まず、文章構成に関してですが、正攻法からユニークな論理展開まで多種多様でしたね。少なくとも、今回に見られたような論理の飛躍はなかったですし、いろんな主張を盛り込んだ乱暴な構成は採られていなかったと思います。
次に、文章内容に関してですが、斬新な切り口から新しい価値観を提示したり、または一般人が時折忘れがちな大事な価値観やモラルを再認識させるもの等良い意味で思考を一新させるものが多かった気がします。少なくとも今回の帰結のような陳腐な価値観やご指摘のように時代錯誤な価値観の押し付けはなかったはずです。
そういう意味では、古き良き天声人語は朝日新聞の名物コラムで、じっくり何度も味わえる読み物だったなという感じがします。それは今の天声人語を嘆く形での思い出の美化ではないでしょう。
今の天声人語は今も昔も変わらない社説とどこか似てきた感じがします。私にとってはもはや情報収集のための速読の対象に成り下がってしまいました。非常に残念ですが。

by ビギナー(2006年05月27日 01:49)

>ビギナーさん

どうも。昔の天声人語はもうちっと読み応えがあったような気がするんですが、それは私が子供だったせいでしょうか。

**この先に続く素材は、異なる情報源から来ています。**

-- ==== Sys2Proof/Machine/Regs.lean ====
section
/-! DEFINITION. The direct register file's map (chapter 17, R335; every chapter's register tables): one constant per
field, named <register>_<field> as the spec names them, and the list of the registers by address that the register
interface searches. A field's place, width, access type and reset value are those of the spec's table. -/

namespace Sys2Proof.Machine


/-! Registers of spec/02_show_clock_and_cues.md. -/

/-- CUE_LATCH, 0x03_0100, device. -/
def Regs.CUE_LATCH : RegPlace := ⟨0x30100, 0x0, 1, 0x0, 1⟩
def F.CUE_LATCH_DIR : Field := ⟨Regs.CUE_LATCH, 3, 1, .ws, 0x0, [], false⟩
def F.CUE_LATCH_PORT : Field := ⟨Regs.CUE_LATCH, 0, 3, .ws, 0x0, [], false⟩
/-- CUE_HC_LO, 0x03_0104, device. -/
def Regs.CUE_HC_LO : RegPlace := ⟨0x30104, 0x0, 1, 0x0, 1⟩
def F.CUE_HC_LO_HC_LO : Field := ⟨Regs.CUE_HC_LO, 0, 32, .ro, 0x0, [], false⟩
/-- CUE_HC_HI, 0x03_0108, device. -/
def Regs.CUE_HC_HI : RegPlace := ⟨0x30108, 0x0, 1, 0x0, 1⟩
def F.CUE_HC_HI_HC_HI : Field := ⟨Regs.CUE_HC_HI, 0, 32, .ro, 0x0, [], false⟩
/-- CUE_SC_LO, 0x03_010C, device. -/
def Regs.CUE_SC_LO : RegPlace := ⟨0x3010c, 0x0, 1, 0x0, 1⟩
def F.CUE_SC_LO_COUNT_LO : Field := ⟨Regs.CUE_SC_LO, 0, 32, .ro, 0x0, [], false⟩
/-- CUE_SC_HI, 0x03_0110, device. -/
def Regs.CUE_SC_HI : RegPlace := ⟨0x30110, 0x0, 1, 0x0, 1⟩
def F.CUE_SC_HI_EPOCH : Field := ⟨Regs.CUE_SC_HI, 16, 16, .ro, 0x0, [], false⟩
def F.CUE_SC_HI_COUNT_HI : Field := ⟨Regs.CUE_SC_HI, 0, 16, .ro, 0x0, [], false⟩
/-- CUE_SC_STATE, 0x03_0114, device. -/
def Regs.CUE_SC_STATE : RegPlace := ⟨0x30114, 0x0, 1, 0x0, 1⟩
def F.CUE_SC_STATE_HC_ESTIMATED : Field := ⟨Regs.CUE_SC_STATE, 24, 1, .rl, 0x0, [], false⟩
def F.CUE_SC_STATE_PAIRED : Field := ⟨Regs.CUE_SC_STATE, 16, 8, .rl, 0x0, [], false⟩
def F.CUE_SC_STATE_FREEWHEEL : Field := ⟨Regs.CUE_SC_STATE, 0, 16, .rl, 0xffff, [], false⟩
/-- CUE_HC_UNCERT, 0x03_0118, device. -/
def Regs.CUE_HC_UNCERT : RegPlace := ⟨0x30118, 0x0, 1, 0x0, 1⟩
def F.CUE_HC_UNCERT_UNCERT : Field := ⟨Regs.CUE_HC_UNCERT, 0, 32, .ro, 0x0, [], false⟩

/-! Registers of spec/03_ports_and_profiles.md. -/

/-- PCS_PROFILE, 0x02_0100, device. -/
def Regs.PCS_PROFILE : RegPlace := ⟨0x20100, 0x0, 1, 0x0, 1⟩
def F.PCS_PROFILE_GO_GROUP : Field := ⟨Regs.PCS_PROFILE, 28, 4, .rw, 0xf, [], false⟩
def F.PCS_PROFILE_LINE_RATE : Field := ⟨Regs.PCS_PROFILE, 5, 1, .rs, 0x0, [], true⟩
def F.PCS_PROFILE_LINE_CODE : Field := ⟨Regs.PCS_PROFILE, 4, 1, .rs, 0x0, [], true⟩
def F.PCS_PROFILE_CLK_MODE : Field := ⟨Regs.PCS_PROFILE, 0, 2, .rs, 0x1, [], true⟩
/-- PCS_PORT_CTRL, 0x20_0000, per port, port p at +p × 0x1_0000. -/
def Regs.PCS_PORT_CTRL : RegPlace := ⟨0x200000, 0x10000, 8, 0x0, 1⟩
def F.PCS_PORT_CTRL_GO_GROUP : Field := ⟨Regs.PCS_PORT_CTRL, 28, 4, .rw, 0x0, [], false⟩
def F.PCS_PORT_CTRL_ADMIN_UP : Field := ⟨Regs.PCS_PORT_CTRL, 8, 1, .rs, 0x0, [], true⟩
def F.PCS_PORT_CTRL_MODE : Field := ⟨Regs.PCS_PORT_CTRL, 4, 1, .rs, 0x0, [], true⟩
def F.PCS_PORT_CTRL_WIDTH : Field := ⟨Regs.PCS_PORT_CTRL, 0, 3, .rs, 0x0, [], true⟩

by 池田蛇足@管理人(2006年05月26日 08:59)

先の『半落ち』の話ではないですが、論点を盛り込みすぎて争点がぶれてしまった駄文の典型例。しかも、天声人語というコラムの少ない文字数の中でこれ程いろんな争点を盛り込んだら、論理の飛躍が生じうるのは稀ではありません。
そのような過ちを社説でも繰り返すことが稀にあるのは、「朝日新聞」というブランドに多数の読者がいささか信頼を置き過ぎているのもあるし、スタッフもこの執筆者なら大丈夫のような信頼を措き過ぎていた結果かもしれません。
これは全盛期の頃のライブドアに対するメディアやそれを知覚する一般の人々または株主が抱いた信頼と同じ論理でしょう。
そう言う私も少し争点はずれてはいるんですが、東京地検のような冷静な目を養いたいものです。

しかし、一番のパラドックスは「朝日新聞社」も営利社団法人である企業が利潤追求の社会悪性を説くことですね。「いや、我が社には公共性がある」というのは反論にはならないでしょう。いろんなメディアと競い合って顧客の獲得に精力を尽くしているんですから。